-- ==== Sys2Proof/Machine/MemInstr.lean ====
section
/-! DEFINITION. Memory and synchronisation, opcodes 0x4A to 0x60 (R191 to R212): what their lanes access, and what happens at
issue. What happens later is in Arrive. -/
namespace Sys2Proof.Machine

open Sys2Proof

/-- The address of a lane (R191). -/
def Iss.addr (i : Iss) (s : State) (l : Nat) : W64 :=
  let idx : W64 := if i.f.xs.getLsbD 3 then 0 else ((i.vb s l).setWidth 32).signExtend 64
  i.va s l + (idx <<< (bits i.f.xs 0 3).toNat) + i.f.imm.signExtend 64

/-- The type code of an instruction. -/
def Iss.ty (i : Iss) : Nat := i.f.ty.toNat

/-- The counts and race state of the issuing agent. -/
def Iss.state (i : Iss) (s : State) : AgentState := (s.agentState? i.agent).getD {}

/-- The scope of an instruction (R85). -/
def Iss.scope (i : Iss) : Nat := i.f.sc.toNat

/-- A cause detected after issue, as the agent's next consumer takes it (R342). -/
def Iss.late (i : Iss) (kind : AccKind) (dsts : List Reg) (fails : List LaneFail) : Option Late :=
  (laneTrap kind 0 fails).map (fun (t : Trap) =>
    { cause := t.cause, addr := t.addr, lanes := t.lanes.getD 0, detail := t.detail ||| (poffOf i.entry i.pc).setWidth 64, dsts })

/-- Marks a unit empty at issue (R51); a row is backed, and a spilled copy is discarded (R46). -/
def Iss.emptyUnit (i : Iss) (s : State) (u : Unit1) : State :=
  if i.seq then
    match u with
    | .x n => s.modThread i.gi (fun th => th.setX n { th.x n with full := false })
    | _ => s
  else
    s.modGroup i.gi (fun g =>
      match u with
      | .row n =>
        let r := g.row n
        g.setRow n { r with backed := true, full := false, spilled := false, inBuffer := false, lost := false,
                            data := if r.backed then r.data else [] }
      | u => g.setFull false u)

/-- Marks the destinations empty. -/
def Iss.markEmpty (i : Iss) (s : State) : State := (i.dsts.flatMap Reg.units).foldl i.emptyUnit s

/-- A long-latency result is on its way (R51, R194, R201): the destination is empty until it arrives. -/
def Iss.startLoad (i : Iss) (s : State) (vals : FMap W64) (succ : Option (Nat × W64)) (late : Option Late) : State :=
  match i.d with
  | none => s
  | some dst =>
    ((i.markEmpty s).addOp { agent := i.agent, core := i.core, ctx := i.ctx, poff := poffOf i.entry i.pc,
                             kind := .load (tyOf i.ty) dst i.eff (i.spread vals) succ late }).2

/-- An access raises the acknowledgement counter; its late cause comes with the acknowledgement (R33, R342). -/
def Iss.raiseAck (i : Iss) (s : State) (late : Option Late) : State :=
  s.modAgent i.agent (fun ag => { ag with ack := ag.ack + 1, ackLate := ag.ackLate ++ late.toList })

/-- Issue stalls while the acknowledgement counter is 65,535 (R33). -/
def ackFull (i : Iss) (s : State) : Bool := (i.state s).ack == 65535

/-! Global loads and stores -/

/-- Reads the lanes of a load through a path, ascending: values, and the lanes that failed. -/
def Iss.readLanes (i : Iss) (path : Path) (hint n : Nat) (las : FMap W64) (pas : FMap Nat) (s : State) :
    State × FMap Nat × List LaneFail :=
  las.foldl (fun (acc : State × FMap Nat × List LaneFail) la =>
    let (s, vals, bad) := acc
    match s.pathRead i.core path i.ctx (i.state s).uid (i.state s) (FMap.at 0 pas la.1) n hint with
    | (s, .error (c, r), _) => (s, vals ++ [(la.1, 0)], bad ++ [(la.1, la.2, c, r)])
    | (s, .ok v, none) => (s, vals ++ [(la.1, v)], bad)
    | (s, .ok v, some r) => (s, vals ++ [(la.1, v)], bad ++ [(la.1, la.2, Cause.race, r)])) (s, [], [])

/-- A load of every active lane through a path (R194, R195, R197). -/
def loadBody (path : Path) (hint : Nat) (i : Iss) (s : State) (las : FMap W64) : Res State :=
  if las.isEmpty then .ok s
  else
    let n := tySize i.ty
    match s.translateLanes i.core i.ctx { r := true } .load las n with
    | (s, .error t) => .error (.trapAt s t)
    | (s, .ok pas) =>
      let (s, vals, bad) := i.readLanes path hint n las pas s
      .ok (i.startLoad s (vals.map (fun lv => (lv.1, extendTy i.ty lv.2))) none (i.late .load i.dstNames bad))

/-- The lines that a set of writes covers wholly. -/
def coveredLines (pas : FMap Nat) (n : Nat) : List Nat :=
  let mask (line : Nat) : W64 := pas.foldl (fun m p => if p.2 / 64 = line then m ||| byteMask (p.2 % 64) n else m) 0
  ((pas.map (fun p => p.2 / 64)).eraseDups).filter (fun l => mask l == allLanes 64)

/-- The lanes whose access the home refuses (R277): each is an event of the midnight record (R340). All lanes are one access (R83), so
where one is refused no byte is written (R342). -/
def Iss.refusedLanes (i : Iss) (s : State) (write : Bool) (las : FMap W64) (pas : FMap Nat) : State × List LaneFail × List Nat :=
  let bad := las.filter (fun la => !s.homePasses i.ctx (FMap.at 0 pas la.1) write)
  (bad.foldl (fun s la => s.ownerEvent i.ctx (FMap.at 0 pas la.1)) s, bad.map (fun la => (la.1, la.2, Cause.owner, 2)), bad.map Prod.fst)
________________________________________
* PROBLEM STATEMENT *
All lines of the records above with the word "acknowledgement" in them are to be copied.

* TASK ANSWER *
/-- An access raises the acknowledgement counter; its late cause comes with the acknowledgement (R33, R342). -/
/-- Issue stalls while the acknowledgement counter is 65,535 (R33). -/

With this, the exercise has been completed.